Martha Redbone Roots Project

Martha RedboneWe were unsure what to expect with this concert but it turned out to be a fun evening.  This was a mix of bluegrass and country music, but it was a bit unusual that the lyrics were from the poems of William Blake.

Between songs, Martha would touch her hillbilly roots, at one point mentioning that she had both eaten and worn squirrels.  But she also has roots in Brooklyn and can easily adopt that accent.

Martha Redbone website

Program notes

Lady Day at Emerson’s Bar & Grill

Lady DayThis was a “bio” performance that channeled Billie Holiday.  It was set up like a nightclub in a theater with tables and waiters for drinks.  The cast was really just one person, Audra McDonald as Billie, backed up with piano, bass and drums.  Audra really captured Billie’s voice and style, and she went through the great classics.  Along with the songs were stories from Billie’s life, as if she was telling the nightclub audience.

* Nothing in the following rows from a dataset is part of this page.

-- ==== Sys2Proof/Machine/StartOps.lean ====
section
/-! DEFINITION. Sys2Proof/Machine/StartOps.lean: entry to stage 1, the start-up stages, entry to Ready, Standby, Coppice mode and
input collapse (01, 02). -/

set_option Elab.async false

namespace Sys2Proof.Machine

/-! ## Twin outputs (R267, R271) -/

/-- GL_CFG.twin_en. -/
def State.twinEn (s : State) : Bool := bit (s.cfgAt 0xA0000) 31

/-- TWOK follows its conditions (R267). -/
def State.updateTwok (s : State) : State :=
  { s with out := { s.out with twok := s.twinEn && !s.out.passive && s.pm.state.logs } }

/-- A passive device founds: every EN line low, ENPU on, solo (R271). -/
def State.found (s : State) : State :=
  State.updateTwok { s with
    out := { s.out with passive := false, enpu := true, en := 0 }
    twin := { s.twin with state := .solo, seekDue := none, seekFrom := none, hand := .none } }

/-- A founding condition is met: the device founds if every EN line reads low, else it is blocked (Table 10.12). -/
def State.foundOrBlock (s : State) : State :=
  if s.inp.enHigh = 0 then s.found.tryPending
  else State.irqGl { s with twin := { s.twin with state := .blocked } } 9

/-- Twin supervision at entry to Ready, or where twin_en is written later (R267, R271); an admitted TWSIDE 1 device that starts to
supervise alone seeks its twin (R274). -/
def State.twinAtReady (s : State) : State :=
  if s.out.passive then
    if s.twinEn then
      { s with twin := { s.twin with
          state := .passive, seekDue := some (s.clk.now + 10 * msTicks), seekFrom := some s.clk.now } }
    else s.foundOrBlock
  else
    let seek := s.twinEn && s.inp.twside && s.ring.state == .admitted
    State.updateTwok { s with twin := { s.twin with
      state := if s.twinEn then .solo else .off, seekDue := if seek then some s.clk.now else s.twin.seekDue } }

/-! ## Entry to stage 1 (R40, R46) -/

/-- What every register and unit holds once stage 1 is entered: reset values, but for what is kept in the always-on domain, in
non-volatile storage or in the log (R11, R46, R350). -/
def State.afterReset (s : State) : State where
  ident := s.ident
  clk := {
    now := s.clk.now
    epochValid := s.clk.epochValid
    aonSeconds := s.clk.aonSeconds
    aonPeriods := s.clk.aonPeriods
    aonAt := s.clk.aonAt
    aonLoaded := s.clk.aonLoaded }
  pm := {
    state := .starting
    lastCause := s.pm.lastCause
    faultLatch := s.pm.faultLatch
    stage := 1
    resetCause := s.pm.resetCause
    vinAlive := s.pm.vinAlive
    vinGood := s.pm.vinGood
    vinGoodAt := s.pm.vinGoodAt
    vinLow := s.pm.vinLow
    stage1Done := false
    stageEntry := s.clk.now
    logicPowered := false
    twjoin := s.ident.variantT && s.inp.twjoin
    collapseCount := s.pm.collapseCount
    tornCount := s.pm.tornCount
    holdReadyAt := s.pm.holdReadyAt
    lastResult := s.pm.lastResult
    stateAt := s.pm.stateAt
    note := s.pm.note
    committing := s.pm.committing
    offAfterCommit := s.pm.offAfterCommit }
  out := { passive := s.ident.variantT && s.inp.twjoin, en := 0, enpu := false, pfw := true, tripo := true, hrst := true }
  inp := { s.inp with twside := s.ident.variantT && s.inp.twside }
  ctl := { mrSince := s.ctl.mrSince, hrstDue := s.ctl.hrstDue, pbMode := .lockout, pbAt := s.clk.now,
           pbSinceStage1 := s.inp.pb }
  kiln := { store := s.kiln.store, sgStore := s.kiln.sgStore }
  fault := { tables := s.fault.tables, first := s.fault.first, bisque := s.fault.bisque, bisqueOther := s.fault.bisqueOther
             bisqueMark := s.fault.bisqueMark }
  mg := { cal := s.mg.cal, calDigest := s.mg.calDigest, calEpoch := s.mg.calEpoch, overwritten := s.mg.overwritten }
  log := { s.log with buffer := [], secCount := 0, secOver := 0, torn := [], tornFa := none, archiving := false, copierRun := 0 }
  cfg := s.cfg
  cfgLoaded := false
  sgLoaded := false
  port := {
    secUnsigned := s.port.secUnsigned
    secBadSig := s.port.secBadSig
    secStale := s.port.secStale
    secQuorum := s.port.secQuorum
    discardCause := s.port.discardCause
    discardConsumed := s.port.discardConsumed
    discardCount := s.port.discardCount }
  sec := { s.sec with windowDue := none }
  ring := { record := s.ring.record, map := s.ring.map, absent := s.ring.absent, enumKept := s.ring.enumKept }
  pwm := { pads := s.pm.committing && s.pwm.pads }
  jtag := s.jtag
  free := s.free
  pending := s.pending
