/-- The payload has the length that its opcode defines, and each field lies in its stated range (R210, R344). -/
def payloadOk (op : Nat) (p : List Byte) : Bool :=
  match op with
  | 0x00 => decide (p.length ≤ 256)
  | 0x02 =>
    let n := leAt p 4 2
    p.length == 8 && addrOk (leAt p 0 4) && decide (1 ≤ n) && decide (n ≤ 1024) && leAt p 6 2 == 0
      && addrOk (leAt p 0 4 + 4 * (n - 1))
  | 0x03 =>
    let r := byteAt p 0
    let n := leAt p 8 2
    p.length == 12 && decide (1 ≤ r) && decide (r ≤ 3) && leAt p 1 3 == 0 && decide (leAt p 4 4 < logSize r)
      && decide (1 ≤ n) && decide (n ≤ if r = 3 then 128 else 8) && leAt p 10 2 == 0
  | 0x04 => p.length == 8 && decide (byteAt p 0 ≤ 3) && leAt p 1 3 == 0
  | 0x22 => p.length == 1 && decide (byteAt p 0 ≤ 63)
  | 0x43 =>
    p.length == 4 && decide (byteAt p 0 ≤ 63) && decide (byteAt p 1 ≤ 2) && decide (byteAt p 2 ≤ 1) && byteAt p 3 == 0
  | 0x46 | 0x47 => p.length == 8
  | 0x48 | 0x88 | 0xC4 | 0xC8 => wordsOk p
  | 0x80 => stepsOk p 65535
  | 0xC5 => stepsOk p 511
  | 0x81 => entriesOk p && decide (byteAt p 0 ≤ 7) && leAt p 2 6 == 0
  | 0xC6 =>
    entriesOk p && decide (1 ≤ byteAt p 0) && decide (byteAt p 0 ≤ 6) && decide (byteAt p 2 ≤ 1)
      && (byteAt p 0 != 6 || byteAt p 2 == 1) && leAt p 3 5 == 0
  | 0xC0 => keyRecordOk p 0
  | 0xC1 => keyRecordOk p 7 && roleOk p
  | 0xC2 => p.length == 4 && decide (byteAt p 0 ≤ 7) && leAt p 1 3 == 0
  | 0xC3 => p.length == 4 && decide (1 ≤ byteAt p 0) && decide (byteAt p 0 ≤ 8) && byteAt p 1 != 0 && leAt p 2 2 == 0
  | 0xC7 => p.length == 960
  | 0xC9 =>
    decide (9 ≤ p.length) && decide (p.length ≤ 4104) && decide (1 ≤ leAt p 2 2) && decide (leAt p 2 2 ≤ 16384)
      && leAt p 4 4 == 0
  | _ => p.isEmpty

/-- The header carries neither signers nor blocks, and is no first part of a split command (R28, Table 08.11). -/
def State.unsigned (c : Cmd) (more : Bool) : Bool :=
  c.signers == 0 && c.blocks.isEmpty && bodyEnd c.header == c.size && !(c.cls == 3 && more)

/-- The refusals of R38 in Starting after a start-up failure, with R243's where the crypto known-answer tests failed. -/
def State.failRefuses (s : State) (op : Nat) : Bool :=
  s.pm.state == .starting && s.pm.failCode != 0 && (s.pm.failCode == 1 || s.pm.katFailed || decide (op < 0xC0))

/-- Stage 3's refusal of a command, if any. -/
def State.stage3 (s : State) (c : Cmd) : Option Nat :=
  let op := c.op.toNat
  let signed := decide (0x40 ≤ op) && decide (op ≤ 0xDF)
  let more := hdMore c.header
  let cont := hdCont c.header
  if signed && State.unsigned c more then some 0x20
  else if signed && !s.sec.owned && op != 0xC0 then some 0x40
  else if signed && s.failRefuses op then some 0x40
  else if !knownOp op then some 0x12
  else if c.cls ≠ rangeClass op then some 0x24
  else if !payloadOk op c.payload then some 0x11
  else if c.cls ≠ 3 && (more || cont) then some 0x11
  else none
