/-- The wake-up timer, and a PB press of 50 ms with wake_pb set, wake a device in Standby (R48, R49; what waits below 8.2 V is the model's
choice, log entry 49); in any other state, or with the timer not armed or wake_pb clear, nothing changes (the model's choice, log entry 2).
WAKE_PATH_COMPLETE needs VIN good: with copy 0 whole, no request and no TRIPI line found, it ends in Ready with cause 0x01; with copy 0
failing its check it goes to stage 3 with PFW, TRIPO and HRST asserted; off the wake path it changes nothing (log entry 2). Once the
self-tests after a wake have passed, signed commands are no longer held; elsewhere that row changes nothing (log entry 2).
VHOLD_AND_VIN_MEASUREMENT keeps the two levels in units of 50 mV, and hold_ready compares VHOLD with its threshold (R51, R58); that the
counts and levels of detectors without a row of their own come with it, such as the pulses of the ONREQ and MR filters, VIN back above
7.5 V, short core periods, crossing overflows and symbol errors, is the model's choice (log entry 32). -/
def Obligations.WakeAndSupply : Prop :=
  (∀ (due : Nat) (s : State), s.pm.state = .standby → s.pm.wakeDue = some due →
    Answers .wakeTimerExpiry s fun t =>
      t.clk.now = max s.clk.now due ∧ WakeTaken s t ∧ t.pm.wakeDue = none ∧ Only [.clk, .pm, .log, .out] s t)
  ∧ (∀ s : State, s.pm.state ≠ .standby ∨ s.pm.wakeDue = none → Answers .wakeTimerExpiry s fun t => t = s)
  ∧ (∀ s : State, s.hearsPins = true → s.pm.state = .standby → s.ctl.pbMode = .pressed → s.wakesBy 1 = true →
    Answers .pbPressLongerThan50Ms s fun t =>
      t.clk.now = max s.clk.now (s.ctl.pbAt + aonTicks 1639) ∧ WakeTaken s t ∧ Only [.clk, .pm, .log, .out] s t)
  ∧ (∀ s : State, s.hearsPins = false ∨ s.pm.state ≠ .standby ∨ s.ctl.pbMode ≠ .pressed ∨ s.wakesBy 1 = false →
    Answers .pbPressLongerThan50Ms s fun t => t = s)
  ∧ (∀ (r : StageResult) (s : State), s.pm.state = .starting → s.pm.stage = 8 → s.pm.vinGood = true →
      s.log.stray.all (fun e => e.1 != 0) = true →
    Answers (.wakePathComplete true r) s fun t =>
      t.pm.stage = 6 ∧ t.pm.portUp = true ∧ t.pm.wakePath = false ∧ t.cfgLoaded = true ∧ t.clk.tbSet = true ∧ t.clk.corePll = true
        ∧ t.cfg = s.cfg ∧ t.sec.slots = s.sec.slots
        ∧ (s.inp.tripi = 0 → s.out.passive = false → bit (s.rawAt 0x60000) 1 = false → bit (s.rawAt 0x60000) 2 = false →
            t.pm.state = .ready ∧ t.pm.lastCause = 0x01 ∧ t.out.enpu = true))
  ∧ (∀ (copyOk : Bool) (r : StageResult) (s : State), s.pm.state = .starting → s.pm.stage = 8 → s.pm.vinGood = true →
      copyOk = false ∨ s.log.stray.all (fun e => e.1 != 0) = false →
    Answers (.wakePathComplete copyOk r) s fun t =>
      t.pm = { s.pm with stage := 3, stageEntry := s.clk.now, wakePath := false, cryptoHeld := false }
        ∧ t.out = { s.out with pfw := true, tripo := true, hrst := true } ∧ t.cfgLoaded = false ∧ t.clk.pllRefRc = !r.refLocked
        ∧ t.clk.corePll = true ∧ t.clk.now = s.clk.now ∧ t.sense = { s.sense with fltLevel := 0xFF }
        ∧ Only [.clk, .pm, .sense, .out, .cfgLoaded] s t)
  ∧ (∀ (copyOk : Bool) (r : StageResult) (s : State), s.pm.state ≠ .starting ∨ s.pm.stage ≠ 8 ∨ s.pm.vinGood = false →
    Answers (.wakePathComplete copyOk r) s fun t => t = s)
  ∧ (∀ s : State, s.pm.state.logs = true →
    Answers (.wakeSelfTestsComplete true) s fun t => t.pm = { s.pm with cryptoHeld := false } ∧ Only [.pm] s t)
  ∧ (∀ (pass : Bool) (s : State), pass = false ∨ s.pm.state.logs = false → Answers (.wakeSelfTestsComplete pass) s fun t => t = s)
  ∧ (∀ (vhold vin : Nat) (seen : Seen) (s : State), s.pm.state.logs = true ∨ s.pm.state = .starting ∧ s.pm.stage = 5 →
    Answers (.vholdAndVinMeasurement vhold vin seen) s fun t =>
      t.pm = { s.pm with
          vhold := min 1023 (vhold / 50), vin := min 1023 (vin / 50)
          holdReady := decide (fld (s.cfgAt 0x10008) 9 0 ≤ min 1023 (vhold / 50)) }
        ∧ t.ctl = { s.ctl with
            onreqShort := incBy 255 s.ctl.onreqShort seen.onreqShort, mrShort := incBy 255 s.ctl.mrShort seen.mrShort }
        ∧ (seen.gates ≠ 0 → t.clk.gateCount = incBy 255 s.clk.gateCount seen.gates ∧ bit t.irq.ck 3 = true)
        ∧ (seen.gates = 0 → t.clk.gateCount = s.clk.gateCount)
        ∧ t.clk.xingOvf = s.clk.xingOvf ||| lostPulses seen
        ∧ t.ring.linkA.symbolErr = incBy 255 s.ring.linkA.symbolErr seen.symbolsA
        ∧ t.ring.linkB.symbolErr = incBy 255 s.ring.linkB.symbolErr seen.symbolsB
        ∧ t.out = s.out ∧ t.sense = s.sense ∧ t.kiln = s.kiln ∧ t.cfg = s.cfg ∧ t.sec = s.sec ∧ t.port = s.port)
  ∧ (∀ (vhold vin : Nat) (seen : Seen) (s : State), s.pm.state.logs = false → ¬ (s.pm.state = .starting ∧ s.pm.stage = 5) →
      s.pm.state ≠ .off →
    Answers (.vholdAndVinMeasurement vhold vin seen) s fun t =>
      t.ctl = { s.ctl with
          onreqShort := incBy 255 s.ctl.onreqShort seen.onreqShort, mrShort := incBy 255 s.ctl.mrShort seen.mrShort }
        ∧ t.pm = { s.pm with vinLow := s.pm.vinLow && !seen.vinBack }
        ∧ (s.clocked = true → t.clk.xingOvf = s.clk.xingOvf ||| lostPulses seen)
        ∧ (s.clocked = true → seen.gates ≠ 0 → t.clk.gateCount = incBy 255 s.clk.gateCount seen.gates ∧ bit t.irq.ck 3 = true)
        ∧ (s.clocked = false → t.clk = s.clk ∧ t.irq = s.irq) ∧ Only [.ctl, .pm, .clk, .irq] s t)
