@[simp] theorem State.till_ident (t : Nat) : (s.till t).ident = s.ident := rfl
@[simp] theorem State.till_pm (t : Nat) : (s.till t).pm = s.pm := rfl
@[simp] theorem State.till_out (t : Nat) : (s.till t).out = s.out := rfl
@[simp] theorem State.till_inp (t : Nat) : (s.till t).inp = s.inp := rfl
@[simp] theorem State.till_ctl (t : Nat) : (s.till t).ctl = s.ctl := rfl
@[simp] theorem State.till_sense (t : Nat) : (s.till t).sense = s.sense := rfl
@[simp] theorem State.till_kiln (t : Nat) : (s.till t).kiln = s.kiln := rfl
@[simp] theorem State.till_walk (t : Nat) : (s.till t).walk = s.walk := rfl
@[simp] theorem State.till_fault (t : Nat) : (s.till t).fault = s.fault := rfl
@[simp] theorem State.till_irq (t : Nat) : (s.till t).irq = s.irq := rfl
@[simp] theorem State.till_mg (t : Nat) : (s.till t).mg = s.mg := rfl
@[simp] theorem State.till_log (t : Nat) : (s.till t).log = s.log := rfl
@[simp] theorem State.till_cfg (t : Nat) : (s.till t).cfg = s.cfg := rfl
@[simp] theorem State.till_cfgLoaded (t : Nat) : (s.till t).cfgLoaded = s.cfgLoaded := rfl
@[simp] theorem State.till_sgLoaded (t : Nat) : (s.till t).sgLoaded = s.sgLoaded := rfl
@[simp] theorem State.till_port (t : Nat) : (s.till t).port = s.port := rfl
@[simp] theorem State.till_sec (t : Nat) : (s.till t).sec = s.sec := rfl
@[simp] theorem State.till_ring (t : Nat) : (s.till t).ring = s.ring := rfl
@[simp] theorem State.till_twin (t : Nat) : (s.till t).twin = s.twin := rfl
@[simp] theorem State.till_tw (t : Nat) : (s.till t).tw = s.tw := rfl
@[simp] theorem State.till_twEnded (t : Nat) : (s.till t).twEnded = s.twEnded := rfl
@[simp] theorem State.till_pwm (t : Nat) : (s.till t).pwm = s.pwm := rfl
@[simp] theorem State.till_frozen (t : Nat) : (s.till t).frozen = s.frozen := rfl
@[simp] theorem State.till_jtag (t : Nat) : (s.till t).jtag = s.jtag := rfl
@[simp] theorem State.till_free (t : Nat) : (s.till t).free = s.free := rfl
@[simp] theorem State.till_pending (t : Nat) : (s.till t).pending = s.pending := rfl

@[simp] theorem State.tillDue_ident (t : Option Nat) : (s.tillDue t).ident = s.ident := rfl
@[simp] theorem State.tillDue_pm (t : Option Nat) : (s.tillDue t).pm = s.pm := rfl
@[simp] theorem State.tillDue_out (t : Option Nat) : (s.tillDue t).out = s.out := rfl
@[simp] theorem State.tillDue_inp (t : Option Nat) : (s.tillDue t).inp = s.inp := rfl
@[simp] theorem State.tillDue_ctl (t : Option Nat) : (s.tillDue t).ctl = s.ctl := rfl
@[simp] theorem State.tillDue_sense (t : Option Nat) : (s.tillDue t).sense = s.sense := rfl
@[simp] theorem State.tillDue_kiln (t : Option Nat) : (s.tillDue t).kiln = s.kiln := rfl
@[simp] theorem State.tillDue_walk (t : Option Nat) : (s.tillDue t).walk = s.walk := rfl
@[simp] theorem State.tillDue_fault (t : Option Nat) : (s.tillDue t).fault = s.fault := rfl
@[simp] theorem State.tillDue_irq (t : Option Nat) : (s.tillDue t).irq = s.irq := rfl
@[simp] theorem State.tillDue_mg (t : Option Nat) : (s.tillDue t).mg = s.mg := rfl
@[simp] theorem State.tillDue_log (t : Option Nat) : (s.tillDue t).log = s.log := rfl
@[simp] theorem State.tillDue_cfg (t : Option Nat) : (s.tillDue t).cfg = s.cfg := rfl
@[simp] theorem State.tillDue_cfgLoaded (t : Option Nat) : (s.tillDue t).cfgLoaded = s.cfgLoaded := rfl
@[simp] theorem State.tillDue_sgLoaded (t : Option Nat) : (s.tillDue t).sgLoaded = s.sgLoaded := rfl
@[simp] theorem State.tillDue_port (t : Option Nat) : (s.tillDue t).port = s.port := rfl
@[simp] theorem State.tillDue_sec (t : Option Nat) : (s.tillDue t).sec = s.sec := rfl
@[simp] theorem State.tillDue_ring (t : Option Nat) : (s.tillDue t).ring = s.ring := rfl
@[simp] theorem State.tillDue_twin (t : Option Nat) : (s.tillDue t).twin = s.twin := rfl
@[simp] theorem State.tillDue_tw (t : Option Nat) : (s.tillDue t).tw = s.tw := rfl
@[simp] theorem State.tillDue_twEnded (t : Option Nat) : (s.tillDue t).twEnded = s.twEnded := rfl
@[simp] theorem State.tillDue_pwm (t : Option Nat) : (s.tillDue t).pwm = s.pwm := rfl
@[simp] theorem State.tillDue_frozen (t : Option Nat) : (s.tillDue t).frozen = s.frozen := rfl
@[simp] theorem State.tillDue_jtag (t : Option Nat) : (s.tillDue t).jtag = s.jtag := rfl
@[simp] theorem State.tillDue_free (t : Option Nat) : (s.tillDue t).free = s.free := rfl
@[simp] theorem State.tillDue_pending (t : Option Nat) : (s.tillDue t).pending = s.pending := rfl

@[simp] theorem State.noteSet_ident (a : Nat) (m : Word) : (s.noteSet a m).ident = s.ident := rfl
@[simp] theorem State.noteSet_clk (a : Nat) (m : Word) : (s.noteSet a m).clk = s.clk := rfl
@[simp] theorem State.noteSet_pm (a : Nat) (m : Word) : (s.noteSet a m).pm = s.pm := rfl
@[simp] theorem State.noteSet_out (a : Nat) (m : Word) : (s.noteSet a m).out = s.out := rfl
@[simp] theorem State.noteSet_inp (a : Nat) (m : Word) : (s.noteSet a m).inp = s.inp := rfl
@[simp] theorem State.noteSet_ctl (a : Nat) (m : Word) : (s.noteSet a m).ctl = s.ctl := rfl
@[simp] theorem State.noteSet_sense (a : Nat) (m : Word) : (s.noteSet a m).sense = s.sense := rfl
@[simp] theorem State.noteSet_kiln (a : Nat) (m : Word) : (s.noteSet a m).kiln = s.kiln := rfl
@[simp] theorem State.noteSet_walk (a : Nat) (m : Word) : (s.noteSet a m).walk = s.walk := rfl
@[simp] theorem State.noteSet_fault (a : Nat) (m : Word) : (s.noteSet a m).fault = s.fault := rfl
@[simp] theorem State.noteSet_mg (a : Nat) (m : Word) : (s.noteSet a m).mg = s.mg := rfl
@[simp] theorem State.noteSet_log (a : Nat) (m : Word) : (s.noteSet a m).log = s.log := rfl
@[simp] theorem State.noteSet_cfg (a : Nat) (m : Word) : (s.noteSet a m).cfg = s.cfg := rfl
@[simp] theorem State.noteSet_cfgLoaded (a : Nat) (m : Word) : (s.noteSet a m).cfgLoaded = s.cfgLoaded := rfl
@[simp] theorem State.noteSet_sgLoaded (a : Nat) (m : Word) : (s.noteSet a m).sgLoaded = s.sgLoaded := rfl
@[simp] theorem State.noteSet_port (a : Nat) (m : Word) : (s.noteSet a m).port = s.port := rfl
@[simp] theorem State.noteSet_sec (a : Nat) (m : Word) : (s.noteSet a m).sec = s.sec := rfl
@[simp] theorem State.noteSet_ring (a : Nat) (m : Word) : (s.noteSet a m).ring = s.ring := rfl
@[simp] theorem State.noteSet_twin (a : Nat) (m : Word) : (s.noteSet a m).twin = s.twin := rfl
@[simp] theorem State.noteSet_tw (a : Nat) (m : Word) : (s.noteSet a m).tw = s.tw := rfl
@[simp] theorem State.noteSet_twEnded (a : Nat) (m : Word) : (s.noteSet a m).twEnded = s.twEnded := rfl
@[simp] theorem State.noteSet_pwm (a : Nat) (m : Word) : (s.noteSet a m).pwm = s.pwm := rfl
@[simp] theorem State.noteSet_frozen (a : Nat) (m : Word) : (s.noteSet a m).frozen = s.frozen := rfl
@[simp] theorem State.noteSet_jtag (a : Nat) (m : Word) : (s.noteSet a m).jtag = s.jtag := rfl
@[simp] theorem State.noteSet_free (a : Nat) (m : Word) : (s.noteSet a m).free = s.free := rfl
@[simp] theorem State.noteSet_pending (a : Nat) (m : Word) : (s.noteSet a m).pending = s.pending := rfl

@[simp] theorem State.irqCt_ident (i : Nat) : (s.irqCt i).ident = s.ident := rfl
@[simp] theorem State.irqCt_clk (i : Nat) : (s.irqCt i).clk = s.clk := rfl
@[simp] theorem State.irqCt_pm (i : Nat) : (s.irqCt i).pm = s.pm := rfl
@[simp] theorem State.irqCt_out (i : Nat) : (s.irqCt i).out = s.out := rfl
@[simp] theorem State.irqCt_inp (i : Nat) : (s.irqCt i).inp = s.inp := rfl
@[simp] theorem State.irqCt_ctl (i : Nat) : (s.irqCt i).ctl = s.ctl := rfl
@[simp] theorem State.irqCt_sense (i : Nat) : (s.irqCt i).sense = s.sense := rfl
@[simp] theorem State.irqCt_kiln (i : Nat) : (s.irqCt i).kiln = s.kiln := rfl
@[simp] theorem State.irqCt_walk (i : Nat) : (s.irqCt i).walk = s.walk := rfl
@[simp] theorem State.irqCt_fault (i : Nat) : (s.irqCt i).fault = s.fault := rfl
@[simp] theorem State.irqCt_mg (i : Nat) : (s.irqCt i).mg = s.mg := rfl
@[simp] theorem State.irqCt_log (i : Nat) : (s.irqCt i).log = s.log := rfl
@[simp] theorem State.irqCt_cfg (i : Nat) : (s.irqCt i).cfg = s.cfg := rfl
@[simp] theorem State.irqCt_cfgLoaded (i : Nat) : (s.irqCt i).cfgLoaded = s.cfgLoaded := rfl
@[simp] theorem State.irqCt_sgLoaded (i : Nat) : (s.irqCt i).sgLoaded = s.sgLoaded := rfl
@[simp] theorem State.irqCt_port (i : Nat) : (s.irqCt i).port = s.port := rfl
@[simp] theorem State.irqCt_sec (i : Nat) : (s.irqCt i).sec = s.sec := rfl
@[simp] theorem State.irqCt_ring (i : Nat) : (s.irqCt i).ring = s.ring := rfl
@[simp] theorem State.irqCt_twin (i : Nat) : (s.irqCt i).twin = s.twin := rfl
@[simp] theorem State.irqCt_tw (i : Nat) : (s.irqCt i).tw = s.tw := rfl
@[simp] theorem State.irqCt_twEnded (i : Nat) : (s.irqCt i).twEnded = s.twEnded := rfl
@[simp] theorem State.irqCt_pwm (i : Nat) : (s.irqCt i).pwm = s.pwm := rfl
@[simp] theorem State.irqCt_frozen (i : Nat) : (s.irqCt i).frozen = s.frozen := rfl
@[simp] theorem State.irqCt_jtag (i : Nat) : (s.irqCt i).jtag = s.jtag := rfl
@[simp] theorem State.irqCt_free (i : Nat) : (s.irqCt i).free = s.free := rfl
@[simp] theorem State.irqCt_pending (i : Nat) : (s.irqCt i).pending = s.pending := rfl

The playbill had this from the writer, Lanie Robertson:

In 1959, a boyfriend of mine saw the great Billie Holiday in a little dive in North Philadelphia about three months before she died.  He said she stumbled in obviously “quite high,” carrying her little Chihuahua Pepi, whom she introduced to her audience.  A water glass was kept well filled with booze atop the piano for her.  She and a piano player performed ten or 12 of her songs for an audience of seven patrons.  Then, he said, she staggered out.

That image of the world’s greatest jazz singer being so undervalued at the end of her life and career was an image that always haunted me.

Writing Lady Day at Emersons’s Bar & Grill was an attempt to rid myself of that ghost.